Problem to work on →
Collect all lines from the records below that include the word "RingHdr".
(Stored data begins)
/-- Values that meet the hypotheses of RingTimeFrames. -/
theorem witness_RingTimeFrames :
    (∃ (s : State) (t : Nat), s.inRing = true ∧ s.role = 2 ∧ s.get F.TIM_STAT_VALID = 1 ∧ (∀ w, s.kor.lastOwn = some w → w
    + us (max 1 (s.get F.TIM_CTL_PERIOD)) ≤ max s.clk.now t) ∧ RingIdle s t) ∧ (∃ (s : State) (t : Nat) (ns : Nat) (fr
    : Nat) (dep : Nat) (corr : Int) (h : RingHdr), RingTakes s h ∧ s.role = 1 ∧ s.kor.order.head?.map TopoEntry.device
    = some h.src.val) ∧ (∃ (s : State) (t : Nat) (r : Nat), s.domUp .ring = true ∧ s.role = 1 ∧ s.get F.TIM_STAT_RING
    = r ∧ r ≤ 1 ∧ s.kor.lastSync.get r 0 + us (3 * max 1 (s.get F.TIM_CTL_PERIOD)) ≤ max s.clk.now t) ∧ (∃ (s : State)
    (t : Nat) (p : Fin 2), s.inRing = true ∧ (∀ w, (s.ringIn p).asked = some w → w + ms 1 ≤ max s.clk.now t) ∧
    RingIdle s t) ∧ (∃ (s : State) (t : Nat) (dep : Nat) (h : RingHdr), s.inRing = true ∧ h.good = true ∧ h.whole =
    true ∧ (s.ringIn h.ring.val).badRun = 0 ∧ RingIdle s t) ∧ (∃ (s : State) (t : Nat) (q : Nat) (t1 : Nat) (turn :
    Int) (h : RingHdr), s.inRing = true ∧ h.good = true ∧ h.whole = true ∧ (s.ringIn h.ring.val).req = some (q, t1)) := by
  refine ⟨⟨(inR 2).set F.TIM_STAT_VALID 1, 0, ?_, ?_, ?_, noneYet (by decide +kernel), ringIdle (by decide +kernel)⟩,
    ⟨{ (inR 1) with kor := { (inR 1).kor with order := [⟨1, 2, true, true, false, 9⟩] } }, 0, 100, 0, 0, 0, hdr,
    ringTakes (by decide +kernel), ?_⟩, ⟨inR 1, 0, 0, ?_⟩, ⟨inR 1, 0, 0, ?_, noneYet (by decide +kernel),
    ringIdle (by decide +kernel)⟩, ⟨inR 1, 0, 0, uni, ?_, ?_, ?_, ?_, ringIdle (by decide +kernel)⟩,
    ⟨{ (inR 1) with kor := { (inR 1).kor with ins := (inR 1).kor.ins.put 0 { (inR 1).ringIn 0 with req := some (4, 3) } } },
    0, 4, 3, 5, uni, ?_⟩⟩
  all_goals decide +kernel

/-- Values that meet the hypotheses of MachineTime. -/
theorem witness_MachineTime :
    (∃ (s : State) (t : Nat), s.domUp .ring = true ∧ s.clk.mtime < 2 ^ 96) ∧ (∃ (s : State) (m : Fin 9), s.domUp .ring =
    true) ∧ (∃ (s : State) (m : Fin 9) (v : BitVec 32), s.domUp .ring = true) ∧ (∃ (s : State) (m : Fin 9), s.domUp
    .ring = true) ∧ (∃ (s : State) (t : Nat), s.domUp .ring = true ∧ (∀ e, s.kor.lastEdge = some e → e + us 1 ≤ max
    s.clk.now t)) ∧ (∃ (s : State) (t : Nat), s.domUp .ring = true ∧ s.get F.KOR_SYNC_CTL_OUT = 2 ∧ s.mtNs (max
    s.clk.now t) g50 % (1000 * max 1 (s.get F.TIM_MARK_PERIOD)) = 0) ∧ (∃ (s : State) (t : Nat) (q : Nat) (f :
    PtpFrame), s.ptpMine f = true ∧ s.kor.ptpRx.length < 16) ∧ (∃ (s : State) (t : Nat) (q : Nat) (f : PtpFrame) (two
    : Bool) (corr : Int), s.ptpMine f = true ∧ (f.typ = 1 ∨ f.typ = 2) ∧ s.kor.ptpTx.length < 16) ∧ (∃ (s : State) (t
    : Nat) (q : Nat) (f : PtpFrame) (corr : Int), s.ptpMine f = true ∧ f.typ = 0) ∧ (∃ (s : State) (t : Nat) (q : Nat)
    (f : PtpFrame) (two : Bool) (corr : Int), s.ptpMine f = false) ∧ (∃ (s : State) (m : Fin 9) (p : PtpStamp),
    s.domUp .ring = true) := by
  refine ⟨⟨up, 0, ?_⟩, ⟨up, 0, ?_⟩, ⟨up, 0, 5, ?_⟩, ⟨up, 0, ?_⟩,
    ⟨{ w [(F.TIM_SET, 7), (F.TIM_SET_FR, 9), (F.KOR_SYNC_CTL_IN_EN, 1)] with kor := { up.kor with setArmed := true } },
    0, ?_, noneYet (by decide +kernel)⟩,
    ⟨{ w [(F.KOR_SYNC_CTL_OUT, 2)] with clk := { up.clk with now := 999999999999990, tickAt := 999999999999990 } }, 0,
    ?_⟩, ⟨w [(F.TIM_PTP_CTL_EN, 1)], 0, 5, ⟨1, 0, none⟩, ?_⟩, ⟨w [(F.TIM_PTP_CTL_EN, 1)], 0, 5, ⟨1, 0, none⟩, false,
    0, ?_⟩, ⟨w [(F.TIM_PTP_CTL_EN, 1)], 0, 5, ⟨0, 0, none⟩, 0, ?_⟩, ⟨up, 0, 5, ⟨1, 0, none⟩, false, 0, ?_⟩, ⟨up, 0,
    ⟨1, 5, 0, 0, 0⟩, ?_⟩⟩
  all_goals decide +kernel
(Stored data ends)
Solved problem →
    : Nat) (dep : Nat) (corr : Int) (h : RingHdr), RingTakes s h ∧ s.role = 1 ∧ s.kor.order.head?.map TopoEntry.device
    RingIdle s t) ∧ (∃ (s : State) (t : Nat) (dep : Nat) (h : RingHdr), s.inRing = true ∧ h.good = true ∧ h.whole =
    Int) (h : RingHdr), s.inRing = true ∧ h.good = true ∧ h.whole = true ∧ (s.ringIn h.ring.val).req = some (q, t1)) := by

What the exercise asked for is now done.